Existing Debt Considerations
For private companies with existing debt securities held by qualified investors, the regulations mandate the registration of these securities with the SEC within three months of the issuance date. Failure to comply with this provision incurs a penalty of N₦2 million, with an additional daily penalty of ₦100,000 for continued non-compliance.
Prohibitions and Penalties
The SEC has outlined a series of clear prohibitions alongside corresponding penalties for violations of the new regulations. Private companies are strictly prohibited from offering equity (shares) to the public under any circumstances. Additionally, debt securities can only be sold through registered capital market operators, and any offering must be pre-approved by the relevant securities exchange and registered with the SEC. Publicly offered securities can only be traded on a registered exchange.

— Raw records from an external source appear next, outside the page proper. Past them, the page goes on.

/-- The body of `compress` needs a valid `H` (R167). -/
theorem compressBody (h : s.Inv) (hh : s.hv = true) (b : Nat) : (compressBody b s).Inv := by
  unfold Machine.compressBody
  exact (((h.setSched fun _ => expand_expand _).setWork (by simpa using hh) _ _).setHash _).dropWork

theorem setPadded_pad (h : s.Inv) : (s.setPadded (pad s.msg)).Inv :=
  have ⟨hb, hf⟩ := pad_fits h.msg_ok
  h.setPadded hb hf

/-- What each command does keeps the invariant, under the conditions it checks. -/
theorem did (h : s.Inv) (d : Did i s t) : t.Inv := by
  cases d with
  | nop => exact h
  | sreset => exact h.softReset
  | msgClear => exact h.setMsg (empty_ok _)
  | msgByte _ b hf => exact h.setMsg (appendBits_ok _ _ _ h.msg_ok (byteBits_length b ▸ hf))
  | msgBits _ n val hf => exact h.setMsg (appendBits_ok _ _ _ h.msg_ok ((valBits_length n val).symm ▸ hf))
  | msgPad => exact h.setPadded_pad
  | keyClear => exact h.setKey (Nat.zero_le _)
  | keyByte _ b hf => exact h.setKey (by simpa using hf)
  | hInit => exact h.setHash _
  | blkLoad => exact h.setSched nofun
  | sched => exact h.setSched fun _ => expand_expand _
  | wkLoad _ hh => exact h.setWork hh _ _
  | round _ hk => exact h.setWork (h.work_hash hk) _ _
  | fold => exact (h.setHash _).dropWork
  | compress _ _ _ _ hh => exact h.compressBody hh _
  | digest => exact h.setDigest _
  | hash =>
    rw [hash_writes_eq]
    have hsched : (((s.setPadded (pad s.msg)).setHash (sha256 s.msg)).setSched (hashRun s).w .full).Inv :=
      (h.setPadded_pad.setHash _).setSched fun _ => (hashRun_spec s).2
    exact (hsched.setWork rfl _ 64).dropWork.setDigest _
  | hmac => exact (h.setDigest _).dropAll

theorem effect (h : s.Inv) (e : Effect s t) : t.Inv := by
  cases e with
  | idle => exact h
  | read v => exact h.setRead v
  | draw => exact h.drawRead
  | reset => exact h.softReset
  | error c v hc => exact h.raise hc v
  | command i _ d => exact h.did d

end State.Inv

/-- Settles O22: every effect of a step keeps each part of the invariant. -/
theorem stepKeepsInv : Obligations.StepKeepsInv := by
  intro s t h e
  obtain ⟨q, e⟩ := step_effect e
  exact (h.setQueue q).effect e

/-- Settles O21: the invariant holds in every reset state. -/
theorem resetMeetsInv : Obligations.ResetMeetsInv :=
  ⟨State.resetWith_inv (by decide), fun _ => State.resetWith_inv⟩

/-! ### The stuck state is unreachable -/

/-- A command faults on a message buffer that breaks R21 only (U16). -/
theorem exec_not_fault (h : s.msg.ok s.par.msgCap = true) (i : Instr) (x : Fault) : exec i s ≠ .fault x := by
  obtain ⟨t, e, -⟩ | ⟨c, e, -⟩ | ⟨-, hn, -⟩ := exec_cases i s
  · rw [e]; nofun
  · rw [e]; nofun
  · exact absurd h (by simp [hn])

theorem cmdWrite_not_fault (h : s.msg.ok s.par.msgCap = true) (v : Word) (x : Fault) : cmdWrite v s ≠ .fault x := by
  obtain ⟨-, -, e⟩ | ⟨-, ⟨i, -, e⟩ | ⟨_, -, e⟩⟩ := cmdWrite_cases v s <;> rw [e]
  · nofun
  · exact exec_not_fault h i x
  · nofun

theorem hostEvent_not_fault (h : s.msg.ok s.par.msgCap = true) (e : HostEvent) (x : Fault) : hostEvent e s ≠ .fault x := by
  obtain ⟨_, _, _, -, -, e⟩ | ⟨_, _, _, _, -, -, -, e⟩ | ⟨_, _, v, -, -, e⟩ | ⟨-, e⟩ | ⟨_, e⟩ := hostEvent_cases e s <;>
    rw [e]
  case inr.inr.inl => exact cmdWrite_not_fault h v x
  all_goals nofun

/-- Settles O23: the message buffer meets R21, and nothing else makes a step answer a fault. -/
theorem invStatesAreNeverStuck : Obligations.InvStatesAreNeverStuck := by
  intro s h x
  cases hq : s.hostQ with
  | nil => rw [step_nil s hq]; nofun
  | cons e rest => rw [step_cons s e rest hq]; exact hostEvent_not_fault (h.setQueue rest).msg_ok e x

end Sys2Proof.Machine
end

/-! # What a word decodes to: the formats one by one, then the opcode, then the word of `hmac` -/
section
namespace Sys2Proof

theorem decodeN_ok {v : Word} {i j : Instr} (h : decodeN v i = .ok j) : v.extractLsb' 0 24 = 0 ∧ i = j := by
  unfold decodeN at h
  split at h
  · cases h; exact ⟨‹_›, rfl⟩
  · cases h

theorem decodeI8_ok {v : Word} {mk : Byte → Instr} {j : Instr} (h : decodeI8 v mk = .ok j) : ∃ b, mk b = j := by
  unfold decodeI8 at h
  split at h
  · cases h; exact ⟨_, rfl⟩
  · cases h

theorem decodeB16_ok {v : Word} {mk : BitVec 16 → Instr} {j : Instr} (h : decodeB16 v mk = .ok j) : ∃ blk, mk blk = j := by
  unfold decodeB16 at h
  split at h
  · cases h; exact ⟨_, rfl⟩
  · cases h

theorem decodeNB_ok {v : Word} {mk : Nat → Byte → Instr} {j : Instr} (h : decodeNB v mk = .ok j) : ∃ n val, mk n val = j := by
  simp only [decodeNB] at h
  split at h
  · cases h
  · split at h
    · cases h
    · split at h
      · cases h
      · cases h; exact ⟨_, _, rfl⟩

/-- A word that decodes carries the opcode of its instruction (R86, R88). The cases are the rows of R88 in order, by their formats. -/
theorem opcodeOf_of_decode {v : Word} {i : Instr} (h : decode v = .ok i) : opcodeOf v = i.opcode := by
  unfold decode at h
  split at h
  case h_4 | h_8 => obtain ⟨_, rfl⟩ := decodeI8_ok h; exact BitVec.eq_of_toNat_eq ‹_›
  case h_5 => obtain ⟨_, _, rfl⟩ := decodeNB_ok h; exact BitVec.eq_of_toNat_eq ‹_›
  case h_10 | h_15 => obtain ⟨_, rfl⟩ := decodeB16_ok h; exact BitVec.eq_of_toNat_eq ‹_›
  case h_19 => cases h
  all_goals obtain ⟨-, rfl⟩ := decodeN_ok h; exact BitVec.eq_of_toNat_eq ‹_›

/-- Only one word is `hmac` (R86, R88). -/
theorem eq_of_decode_hmac {v : Word} (h : decode v = .ok .hmac) : v = 0x31000000 := by
  have ho : opcodeOf v = 0x31 := opcodeOf_of_decode h
  have hd : decode v = decodeN v .hmac := by rw [decode, ho]; rfl
  have hz := (decodeN_ok (hd ▸ h)).1
  exact BitVec.eq_of_toNat_eq (by rw [opcodeOf_split, ho, hz]; rfl)

end Sys2Proof
end

/-! # The contents of `KEY` stay secret

Two states that differ in the contents of the key alone (`SameButKey`, R23) are taken along together. Only the effect of `hmac` reads
these contents. -/
section
namespace Sys2Proof.Machine

variable {s s' t : State} {i : Instr}

/-! ### One rule per operation -/

/-- An operation that neither reads nor writes the key. -/
theorem SameButKey.map (h : SameButKey s s') (f : State → State)
    (hf : ∀ u k, (f u).key = u.key ∧ f (u.setKey k) = (f u).setKey k) : SameButKey (f s) (f s') := by
  obtain ⟨k, hk, rfl⟩ := h
  exact ⟨k, by rw [(hf s k).1, hk], (hf s k).2⟩

theorem SameButKey.setMsg (h : SameButKey s s') (m : BitBuffer) : SameButKey (s.setMsg m) (s'.setMsg m) :=
  h.map (·.setMsg m) fun _ _ => ⟨rfl, rfl⟩

theorem SameButKey.setKey (h : SameButKey s s') {x x' : List Byte} (hx : x'.length = x.length) :
    SameButKey (s.setKey x) (s'.setKey x') := by
  obtain ⟨k, -, rfl⟩ := h
  exact ⟨x', hx, rfl⟩

theorem SameButKey.setPadded (h : SameButKey s s') (p : List Byte) : SameButKey (s.setPadded p) (s'.setPadded p) :=
  h.map (·.setPadded p) fun _ _ => ⟨rfl, rfl⟩

theorem SameButKey.setHash (h : SameButKey s s') (x : Vector Word 8) : SameButKey (s.setHash x) (s'.setHash x) :=
  h.map (·.setHash x) fun _ _ => ⟨rfl, rfl⟩

theorem SameButKey.setSched (h : SameButKey s s') (x : Vector Word 64) (v : SchedValid) :
    SameButKey (s.setSched x v) (s'.setSched x v) :=
  h.map (·.setSched x v) fun _ _ => ⟨rfl, rfl⟩

theorem SameButKey.setWork (h : SameButKey s s') (x : Vector Word 8) (n : Fin 65) :
    SameButKey (s.setWork x n) (s'.setWork x n) :=
  h.map (·.setWork x n) fun _ _ => ⟨rfl, rfl⟩

theorem SameButKey.dropWork (h : SameButKey s s') : SameButKey s.dropWork s'.dropWork := h.map State.dropWork fun _ _ => ⟨rfl, rfl⟩

theorem SameButKey.setDigest (h : SameButKey s s') (x : Vector Word 8) : SameButKey (s.setDigest x) (s'.setDigest x) :=
  h.map (·.setDigest x) fun _ _ => ⟨rfl, rfl⟩

theorem SameButKey.setQueue (h : SameButKey s s') (q : List HostEvent) : SameButKey (s.setQueue q) (s'.setQueue q) :=
  h.map (·.setQueue q) fun _ _ => ⟨rfl, rfl⟩

theorem SameButKey.setRead (h : SameButKey s s') (v : Word) : SameButKey (s.setRead v) (s'.setRead v) :=
  h.map (·.setRead v) fun _ _ => ⟨rfl, rfl⟩

/-- Equal counts of draws draw equal free words (log 4). -/
theorem SameButKey.drawRead (h : SameButKey s s') : SameButKey s.drawRead s'.drawRead := h.map State.drawRead fun _ _ => ⟨rfl, rfl⟩

theorem SameButKey.raise (h : SameButKey s s') (c : ErrCode) (v : Word) : SameButKey (s.raise c v) (s'.raise c v) :=
  h.map (·.raise c v) fun _ _ => ⟨rfl, rfl⟩

theorem SameButKey.softReset (h : SameButKey s s') : SameButKey s.softReset s'.softReset := by
  obtain ⟨k, -, rfl⟩ := h
  exact ⟨[], rfl, rfl⟩

/-! ### Commands -/

theorem SameButKey.key_eq_nil_iff (h : SameButKey s s') : s'.key = [] ↔ s.key = [] := by
  obtain ⟨k, hk, rfl⟩ := h
  simp only [← List.length_eq_zero_iff, hk]

theorem compressBody_setKey (b : Nat) (s : State) (k : List Byte) :
    compressBody b (s.setKey k) = (compressBody b s).setKey k := by
  rw [compressBody_eq, compressBody_eq]
  rfl

/-- The blocks of `hash` do not touch the key. -/
theorem compressAll_setKey (n : Nat) (s : State) (k : List Byte) : compressAll n (s.setKey k) = (compressAll n s).setKey k := by
  induction n with
  | zero => rfl
  | succ n ih => rw [compressAll_succ, compressAll_succ, ih, compressBody_setKey]

theorem hashRun_setKey (s : State) (k : List Byte) : hashRun (s.setKey k) = (hashRun s).setKey k := by
  have hpad (p : List Byte) : ((s.setKey k).setPadded p).setHash iv = ((s.setPadded p).setHash iv).setKey k := rfl
  have hn (u : State) : nblk (u.setKey k) = nblk u := rfl
  rw [hashRun, hashRun, State.setKey_msg, hpad, hn, compressAll_setKey]

/-- The conditions of the errors read the length of the key only (R234, R239). -/
theorem SameButKey.raised {c : ErrCode} (h : SameButKey s s') (r : Raised i s c) : Raised i s' c := by
  obtain ⟨k, hk, rfl⟩ := id h
  cases r with
  | msgByte _ b hf => exact .msgByte _ b hf
  | msgBits _ n val hf => exact .msgBits _ n val hf
  | keyByte _ b hf => exact .keyByte _ b (hk ▸ hf)
  | blkLoadPad _ blk hp => exact .blkLoadPad _ blk hp
  | blkLoadRange _ blk hp hb => exact .blkLoadRange _ blk hp hb
  | sched _ hw => exact .sched _ hw
  | wkLoad _ hh => exact .wkLoad _ hh
  | roundUninit _ hu => exact .roundUninit _ hu
  | roundSeq _ hwk hw hr => exact .roundSeq _ hwk hw hr
  | foldUninit _ hu => exact .foldUninit _ hu
  | foldSeq _ hwk hh hr => exact .foldSeq _ hwk hh hr
  | compressPad _ blk hp => exact .compressPad _ blk hp
  | compressRange _ blk hp hb => exact .compressRange _ blk hp hb
  | compressUninit _ blk hp hb hh => exact .compressUninit _ blk hp hb hh
  | digest _ hh => exact .digest _ hh
  | hmacKey _ he => exact .hmacKey _ (h.key_eq_nil_iff.mpr he)
  | hmacTail _ he hm => exact .hmacTail _ (he ∘ h.key_eq_nil_iff.mp) hm

/-- Every command but `hmac` has its effect in the other state too, and writes the same there but into the key. -/
theorem SameButKey.did (h : SameButKey s s') (hi : i ≠ .hmac) (d : Did i s t) : ∃ t', Did i s' t' ∧ SameButKey t t' := by
  obtain ⟨k, hk, rfl⟩ := id h
  cases d with
  | nop => exact ⟨_, .nop _, h⟩
  | sreset => exact ⟨_, .sreset _, h.softReset⟩
  | msgClear => exact ⟨_, .msgClear _, h.setMsg _⟩
  | msgByte _ b hf => exact ⟨_, .msgByte _ b hf, h.setMsg _⟩
  | msgBits _ n val hf => exact ⟨_, .msgBits _ n val hf, h.setMsg _⟩
  | msgPad _ ho => exact ⟨_, .msgPad _ ho, h.setPadded _⟩
  | keyClear => exact ⟨_, .keyClear _, h.setKey rfl⟩
  | keyByte _ b hf => exact ⟨_, .keyByte _ b (hk ▸ hf), h.setKey (by simp [hk])⟩
  | hInit => exact ⟨_, .hInit _, h.setHash _⟩
  | blkLoad _ blk hp hb => exact ⟨_, .blkLoad _ blk hp hb, h.setSched _ _⟩
  | sched _ hw => exact ⟨_, .sched _ hw, h.setSched _ _⟩
  | wkLoad _ hh => exact ⟨_, .wkLoad _ hh, h.setWork _ _⟩
  | round _ hwk hw hr => exact ⟨_, .round _ hwk hw hr, h.setWork _ _⟩
  | fold _ hwk hh hr => exact ⟨_, .fold _ hwk hh hr, (h.setHash _).dropWork⟩
  | compress _ blk hp hb hh =>
    exact ⟨_, .compress _ blk hp hb hh, (((h.setSched _ _).setWork _ _).setHash _).dropWork⟩
  | digest _ hh => exact ⟨_, .digest _ hh, h.setDigest _⟩
  | hash _ ho =>
    have hrun : hashRun { s with key := k } = (hashRun s).setKey k := hashRun_setKey s k
    refine ⟨_, .hash _ ho, ?_⟩
    rw [hash_writes_eq, hash_writes_eq, hrun, State.setKey_w, State.setKey_wk]
    exact ((((h.setPadded _).setHash _).setSched _ _).setWork _ _).dropWork.setDigest _
  | hmac => exact absurd rfl hi

theorem SameButKey.exec_next (h : SameButKey s s') (hi : i ≠ .hmac) (e : exec i s = .next t) :
    ∃ t', exec i s' = .next t' ∧ SameButKey t t' := by
  obtain d | ⟨c, rfl, r⟩ := Machine.exec_next i s t e
  · obtain ⟨t', d', h'⟩ := h.did hi d
    exact ⟨t', d'.exec, h'⟩
  · exact ⟨_, (h.raised r).exec, h.raise c _⟩

/-! ### The layers of a step -/

theorem SameButKey.cmdWrite_next {v : Word} (h : SameButKey s s') (hv : v ≠ 0x31000000) (e : cmdWrite v s = .next t) :
    ∃ t', cmdWrite v s' = .next t' ∧ SameButKey t t' := by
  have hf : s'.fault = s.fault := by obtain ⟨k, -, rfl⟩ := h; rfl
  unfold cmdWrite at e ⊢
  rw [hf]
  split at e
  case isTrue hd => cases e; exact ⟨s', if_pos hd, h⟩
  case isFalse hd =>
    rw [if_neg hd]
    unfold runCommand at e ⊢
    cases hi : decode v with
    | ok i => rw [hi] at e; exact h.exec_next (fun he => hv (eq_of_decode_hmac (he ▸ hi))) e
    | error x =>
      rw [hi] at e
      cases e
      exact ⟨_, rfl, h.raise _ _⟩

/-- Of the key a register shows the length at most (R23, R56). -/
theorem SameButKey.readReg_eq (h : SameButKey s s') (r : HostReg) : readReg r s' = readReg r s := by
  obtain ⟨k, hk, rfl⟩ := h
  cases r with
  | keyLen => simp only [readReg, hk]
  | _ => rfl

theorem SameButKey.hostRead (h : SameButKey s s') (r : HostReg) : SameButKey (hostRead r s) (hostRead r s') := by
  unfold Machine.hostRead
  rw [h.readReg_eq r]
  cases readReg r s with
  | some v => exact h.setRead v
  | none => exact h.drawRead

The SEC has established a system of robust penalties to deter violations of the new regulations. Individuals or entities found to be issuing or allotting securities without prior approval or violating any other provision face a range of sanctions. These include a first-instance penalty of ₦10 million, followed by a daily penalty of ₦100,000 for continued violations. The Commission also reserves the right to suspend or withdraw the registration of involved capital market operators, order the disgorgement of proceeds from the transaction, and even ratify or rescind the transaction itself if deemed to be in the public interest.
“Any other sanction the Commission deems fit in the circumstance,” it added.
Eligibility, Track Record, and Listing Requirements
Companies seeking to raise funds under these regulations must be duly incorporated under the Companies and Allied Matters Act (CAMA) or other enabling legislation and demonstrate a minimum of three years of operational track record. Additionally, while private companies are permitted to list their securities on a registered exchange, such listing must occur within 30 days of completing the allotment process.
Ensuring Proper Utilization of Capital
The new regulations place a strong emphasis on ensuring that the proceeds raised by private companies are used for the purposes outlined in the offer document. Issuers are prohibited from diverting funds without prior SEC approval and are required to submit detailed utilization reports quarterly until the proceeds are fully expended.
“the issuer shall file with the Commission not later than 90 days after the conclusion of an issue on the appropriate SEC Form, detailed information on the utilization of proceeds.
Evidence of such utilization shall be provided as an appendix to the report. The rendition shall be quarterly until issue proceeds are fully utilized.
“The issuer is prohibited from using the proceeds of the issue for purposes other than those stated in the offer document without the prior approval of the Commission.
“The issuer shall file with the Commission not later than ninety (90) days after the conclusion of an issue on the appropriate SEC Form, detailed information on the utilization of proceeds.
“Evidence of such utilization shall be provided as an appendix to the report. The rendition shall be quarterly until issue proceeds are fully utilized.”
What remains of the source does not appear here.